We tested if the LSS was fit for purpose by assessing the performance of predicting the exposure of a future sampling occasion. We showed that the strategy is able to explain most of the variability in the pharmacokinetics by comparing its performance to that without sampling. The explained variability is determined by IIV as inter-occasion variability was not included in the model. By incorporating inter-occasion variability in the model, the performance of predicting a future occasion could be further improved [48]. Prospective evaluation of this method is needed to show how well it will perform in a real TDM setting.
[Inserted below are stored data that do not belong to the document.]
-- ==== Sys2Proof/Machine/State.lean ====
section
/-! DEFINITION. The state of the part, block by block (spec/00_scope.md, block diagram), as plain data,
and the state right after a cold reset. -/

namespace Sys2Proof.Machine

/-- The machine stops with no fault: the spec discards or answers every malformed input and answers or
displaces at every limit (R6, R10, R160, R161, R169, R177). A closed type with no constructor (log 30). -/
inductive Fault where
  deriving DecidableEq, Repr

/-- The reasons a command has no meaning. -/
inductive Refusal where
  /-- Raised by the dispatcher alone, for a command that has no meaning yet; no arm raises it now. Safe. -/
  | notModelled (mnemonic : String)
  deriving DecidableEq, Repr

/-! ### Telegrams and the two lines -/

/-- The eleven telegram kinds (01, telegram kinds). -/
inductive TelegramKind where
  | poll
  | reading
  | driveQuery
  | driveSet
  | driveStatus
  | command
  | answer
  | report
  | alert
  | request
  | response
  deriving DecidableEq, Repr

/-- A whole telegram; the frame adds flag, length and CRC. -/
structure Telegram where
  dest : Byte
  source : Byte
  kind : TelegramKind
  payload : List Byte
  deriving DecidableEq, Repr

/-- The bit rates of R1. -/
inductive BitRate where
  | b19200
  | b38400
  | b57600
  | b115200
  deriving DecidableEq, Repr

/-- The receiver states of R3. -/
inductive RxState where
  | hunt
  | armed
  | receiving
  deriving DecidableEq, Repr

/-- What the end of a RESPONSE's transmission brings about besides the free transmitter. -/
inductive ReplyMark where
  | plain
  /-- The RESPONSE to the ACTIVATE whose swap changes the north bit rate (R2). -/
  | endsOldRate
  /-- The DONE of the RESTART that set the restart-pending mark (R189, R191). -/
  | restartDone
  deriving DecidableEq, Repr

/-- The north transmitter (R7, R156). -/
inductive NorthTx where
  /-- The two character times of idle are still being counted. -/
  | settling
  | ready
  | sending (telegram : Telegram) (mark : ReplyMark)
  deriving DecidableEq, Repr

/-- A pending change of the north bit rate (R2). -/
inductive NorthPending where
  | none
  /-- The old rate is kept until the marked RESPONSE has been transmitted. -/
  | awaitingResponse (rate : BitRate)
  /-- That RESPONSE has been transmitted during a reception; the rate applies at the reception's end. -/
  | awaitingReception (rate : BitRate)
  deriving DecidableEq, Repr

/-- The two Loop Interfaces (01). -/
structure Lines where
  southRx : RxState
  northRx : RxState
  southTx : Option Telegram
  northTx : NorthTx
  southRate : BitRate
  northRate : BitRate
  southPending : Option BitRate
  northPending : NorthPending
  /-- R2: the north transmitter begins no telegram until the reception under way has ended. -/
  northHold : Bool
  deriving DecidableEq, Repr

/-! ### Scan Engine -/

/-- The two kinds a relay carries (R170). -/
inductive RelayKind where
  | command
  | driveSet
  deriving DecidableEq, Repr

/-- The mode of a screen window (R167). -/
inductive RelayMode where
  | posted
  | confirmed
  deriving DecidableEq, Repr

/-- The purpose of a transaction (R23); R24 fixes the reply kind it expects. A confirmed relay keeps
the relayed kind, which its RESPONSE echoes (R172). -/
inductive Purpose where
  | scanPoll
  | scanQuery
  | fanDrive
  | relayPosted
  | relayConfirmed (kind : RelayKind)
  deriving DecidableEq, Repr

/-- The record of an open transaction (R23, R24). -/
structure Transaction where
  node : Byte
  purpose : Purpose
  /-- The window's length, taken from the Site record when the transaction opened. -/
  windowMs : Nat
  /-- The telegram's last CRC character has ended and the window runs. -/
  windowBegun : Bool
  deriving DecidableEq, Repr

/-- The cycle timer (R18, R21), with the period it was started for. -/
inductive CycleTimer where
  | stopped
  | running (periodMs : Nat)
  | expired
  deriving DecidableEq, Repr

/-- The Scan Engine (02). `scanPos` is none at end, `slot` is none when IDLE. -/
structure ScanEngine where
  cycle : Nat
  timer : CycleTimer
  cycleOpen : Bool
  scanPos : Option Nat
  slot : Option Transaction
  interleave : Nat
  overrun : Bool
  deriving DecidableEq, Repr

/-! ### Channel Store -/

/-- Channel health (R47). -/
inductive ChannelHealth where
  | unknown
  | healthy
  | suspect
  | failed
  deriving DecidableEq, Repr

/-- A channel runtime record (R47). -/
structure ChannelRec where
  health : ChannelHealth
  value : Nat
  lastRaw : Nat
  missCount : Nat
  recovery : Nat
  fwdValue : Nat
  fwdHealth : ChannelHealth
  deriving DecidableEq, Repr

/-- The record's values after a cold or a warm reset (R61). -/
def ChannelRec.initial : ChannelRec :=
  { health := .unknown, value := 0, lastRaw := 0, missCount := 0, recovery := 0, fwdValue := 0,
    fwdHealth := .unknown }

/-- The Channel Store (03). -/
structure ChannelStore where
  channels : Vector ChannelRec 64
  unclassifiedMark : Bool
  deriving DecidableEq, Repr

/-! ### Zone Evaluator -/

/-- A zone's band (R68). -/
inductive Band where
  | normal
  | elevated
  | alarm
  | danger
  deriving DecidableEq, Repr

/-- A zone runtime record (R68); the ring is oldest first. -/
structure ZoneRec where
  blind : Bool
  held : Nat
  ring : List Nat
  rate : Int
  stored : Band
  effective : Band
  spill : Bool
  qGen : Nat
  qReq : Nat
  shortfall : Bool
  deriving DecidableEq, Repr

/-- The record's values after a cold or a warm reset (R87). -/
def ZoneRec.initial : ZoneRec :=
  { blind := true, held := 0, ring := [], rate := 0, stored := .normal, effective := .normal,
    spill := false, qGen := 0, qReq := 0, shortfall := false }

/-! ### Ventilation Allocator, PWM Unit and Tach Counter -/

/-- Fan health (R94). -/
inductive FanHealth where
  | unknown
  | running
  | failed
  deriving DecidableEq, Repr

/-- The last drive status of a REMOTE fan (R94). -/
structure DriveReply where
  running : Bool
  feedback : Nat
  faultCode : Nat
  deriving DecidableEq, Repr

/-- A fan runtime record (R94). -/
structure FanRec where
  health : FanHealth
  failCount : Nat
  goodCount : Nat
  lastTach : Nat
  lastStatus : Option DriveReply
  allocated : Nat
  manual : Option Nat
  commanded : Nat
  lastSent : Option Nat
  sinceSent : Nat
  flag : Bool
  deriving DecidableEq, Repr

/-- The record's values after a cold or a warm reset (R114). -/
def FanRec.initial : FanRec :=
  { health := .unknown, failCount := 0, goodCount := 0, lastTach := 0, lastStatus := none,
    allocated := 100, manual := none, commanded := 100, lastSent := none, sinceSent := 0,
    flag := false }

/-- The Ventilation Allocator (05); `inhibit` is CHARGER INHIBIT asserted. -/
structure Allocator where
  fans : Vector FanRec 16
  inhibit : Bool
  deriving DecidableEq, Repr

/-- A pair of widths with its period, in microseconds (R106, R107). -/
structure PwmPair where
  high : Nat
  low : Nat
  period : Nat
  deriving DecidableEq, Repr

/-- An output: its running pair and its next slot (R107). -/
structure PwmOutput where
  running : PwmPair
  next : Option PwmPair
  deriving DecidableEq, Repr

/-- Every output after a cold reset (R109): duty 100 with a period of 1000 µs. -/
def PwmOutput.initial : PwmOutput :=
  { running := { high := 1000, low := 0, period := 1000 }, next := none }

/-- The PWM Unit and the Tach Counter (05). -/
structure PwmUnit where
  outputs : Vector PwmOutput 4
  tach : Vector Nat 4
  deriving DecidableEq, Repr

/-! ### Alarm Unit -/

/-- The states of an alarm source (R130). -/
inductive SourceState where
  | normal
  | raised
  | acked
  | returned
  deriving DecidableEq, Repr

/-- An alarm source record (R130). -/
structure SourceRec where
  state : SourceState
  condition : Bool
  notice : Bool
  deriving DecidableEq, Repr

/-- The record's values at a reset, before the device conditions are handed (R152, R153). -/
def SourceRec.initial : SourceRec := { state := .normal, condition := false, notice := false }

/-- The Alarm Unit (07) with the ALARM and HORN relay drivers. -/
structure AlarmUnit where
  sources : Vector SourceRec 77
  alarmOn : Bool
  hornOn : Bool
  deriving DecidableEq, Repr

/-! ### North Link Unit and Relay Screen -/

/-- The kind of a channel (R46). -/
inductive ChannelKind where
  | none
  | gas
  | spill
  | current
  deriving DecidableEq, Repr

/-- A built REPORT (R60, R160). -/
structure Report where
  channel : Fin 64
  kind : ChannelKind
  value : Nat
  health : ChannelHealth
  cycle : Nat
  deriving DecidableEq, Repr

/-- The result codes (01, result codes). -/
inductive ResultCode where
  | done
  | accepted
  | clamped
  | busy
  | notPermitted
  | noRoute
  | timeout
  | badRequest
  | checkFailed
  | crcMismatch
  | aborted
  deriving DecidableEq, Repr

/-- A built RESPONSE (R14, R162). -/
structure Response where
  source : Byte
  echo : Byte
  result : ResultCode
  payload : List Byte
  mark : ReplyMark
  deriving DecidableEq, Repr

/-- The three classes of outgoing north traffic (R155). -/
inductive NorthClass where
  | alert
  | response
  | report
  deriving DecidableEq, Repr

/-- The wait credits (R158). -/
structure Credits where
  alert : Nat
  response : Nat
  report : Nat
  deriving DecidableEq, Repr

/-- The supervisor-silence timer (R163), with the seconds it was started for. -/
inductive SilenceTimer where
  | stopped
  | running (seconds : Nat)
  | expired
  deriving DecidableEq, Repr

/-- The North Link Unit (08). -/
structure NorthLink where
  reports : List Report
  reserved : Nat
  built : List Response
  credits : Credits
  silence : SilenceTimer
  supervisorLost : Bool
  deriving DecidableEq, Repr

/-- An entry of the relay queue (R170). -/
structure RelayEntry where
  node : Byte
  kind : RelayKind
  payload : List Byte
  mode : RelayMode
  deriving DecidableEq, Repr

/-! ### Bank Manager and Operating State Control -/

/-- A bank's bytes: (address, byte) cells in canonical form, an unlisted byte reading 0 (R175). -/
abbrev Memory := List Host.Cell

/-- The names of the two banks (R175). -/
inductive BankId where
  | a
  | b
  deriving DecidableEq, Repr

/-- The Bank Manager states (R176); CHECKING keeps the expected CRC. -/
inductive ManagerState where
  | idle
  | checking (expected : Crc)
  | swapPending
  deriving DecidableEq, Repr

/-- The Bank Manager (09). -/
structure BankManager where
  bankA : Memory
  bankB : Memory
  active : Option BankId
  state : ManagerState
  restartPending : Bool
  /-- The model's own (log 12): the RESTART's DONE has been transmitted, the warm reset is due. -/
  warmResetDue : Bool
  deriving DecidableEq, Repr

/-- The device states (R118). -/
inductive DeviceState where
  | unconfigured
  | purge
  | run
  deriving DecidableEq, Repr

/-- Operating State Control (06); the purge timer keeps the seconds it was started for. -/
structure Control where
  device : DeviceState
  purgeTimer : Option Nat
  ready : Bool
  deriving DecidableEq, Repr

/-! ### The whole part -/

/-- The inputs that hold the part in reset (R126, R197). -/
structure Hold where
  /-- RESET_N is low, and has been for long enough. -/
  resetLow : Bool
  /-- The supply stands below its operating range. -/
  supplyLow : Bool
  deriving DecidableEq, Repr

/-- The state of the part, and the commands waiting for it. -/
structure State where
  hold : Hold
  address : Byte
  lines : Lines
  scan : ScanEngine
  store : ChannelStore
  converter : List (Fin 4)
  zones : Vector ZoneRec 8
  alloc : Allocator
  pwm : PwmUnit
  alarm : AlarmUnit
  north : NorthLink
  relayQueue : List RelayEntry
  banks : BankManager
  control : Control
  pending : List Instr
  deriving DecidableEq, Repr

/-- R126, R197: the part is held in reset, by either input or by both. -/
def Hold.any (h : Hold) : Bool := h.resetLow || h.supplyLow

/-- The part is held in reset. -/
def State.held (s : State) : Bool := s.hold.any

/-! ### Reset values, block by block -/

/-- R126: no input holds the part. -/
def Hold.none : Hold := { resetLow := false, supplyLow := false }

/-- R15: after a cold reset. -/
def Lines.initial : Lines :=
  { southRx := .hunt, northRx := .hunt, southTx := none, northTx := .settling,
    southRate := .b19200, northRate := .b19200, southPending := none, northPending := .none,
    northHold := false }

/-- R35, R36. -/
def ScanEngine.initial : ScanEngine :=
  { cycle := 0, timer := .stopped, cycleOpen := false, scanPos := none, slot := none,
    interleave := 0, overrun := false }

/-- R61, R44. -/
def ChannelStore.initial : ChannelStore :=
  { channels := Vector.replicate 64 ChannelRec.initial, unclassifiedMark := false }

/-- R114, R113. -/
def Allocator.initial : Allocator :=
  { fans := Vector.replicate 16 FanRec.initial, inhibit := true }

/-- R109, R98: after a cold reset. -/
def PwmUnit.initial : PwmUnit :=
  { outputs := Vector.replicate 4 PwmOutput.initial, tach := Vector.replicate 4 0 }

/-- R152, R153: every source NORMAL, before the device conditions are handed, relays off (R126). -/
def AlarmUnit.initial : AlarmUnit :=
  { sources := Vector.replicate 77 SourceRec.initial, alarmOn := false, hornOn := false }

/-- R173. -/
def NorthLink.initial : NorthLink :=
  { reports := [], reserved := 0, built := [], credits := { alert := 0, response := 0, report := 0 },
    silence := .stopped, supervisorLost := false }

/-- R175: after a cold reset. -/
def BankManager.initial : BankManager :=
  { bankA := [], bankB := [], active := none, state := .idle, restartPending := false,
    warmResetDue := false }

/-- R126: after a cold reset. -/
def Control.initial : Control := { device := .unconfigured, purgeTimer := none, ready := false }

/-- R152: source 72 (UNCONFIGURED) as the cold reset leaves it. -/
def SourceRec.unconfiguredRaised : SourceRec :=
  { state := .raised, condition := true, notice := true }

/-- The part right after a cold reset (R126, R152), its strap sampled as `Config.strapAtReset` (log 1),
with no command waiting. -/
def State.reset : State :=
  { hold := .none
    address := 248#8 + Config.strapAtReset.setWidth 8
    lines := .initial
    scan := .initial
    store := .initial
    converter := []
    zones := Vector.replicate 8 ZoneRec.initial
    alloc := .initial
    pwm := .initial
    alarm :=
      { sources := (Vector.replicate 77 SourceRec.initial).set 72 SourceRec.unconfiguredRaised
        alarmOn := true
        hornOn := false }
    north := .initial
    relayQueue := []
    banks := .initial
    control := .initial
    pending := [] }

end Sys2Proof.Machine
end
The model-based TDM approach has advantages, but is also a complex methodology in terms of software usage and underlying theory [49]. For this reason, implementation of a model-based TDM approach in clinical practice should be combined with a user-friendly interface to improve the ease of use. Furthermore, the translation from the model-based results to clinical advice is crucial for successful implementation.

5 Conclusions

We developed a model-based LSS using INH and acetyl-INH data from sampling at 2 and 4 h after dosing to be used for individualized dosing in TDM practice. Alternatively, a 2-, 4-, and 6-h LSS can be used if only collecting PK data on INH and not on acetyl-INH. Prospective evaluation of this strategy will show how it performs in a clinical TDM setting.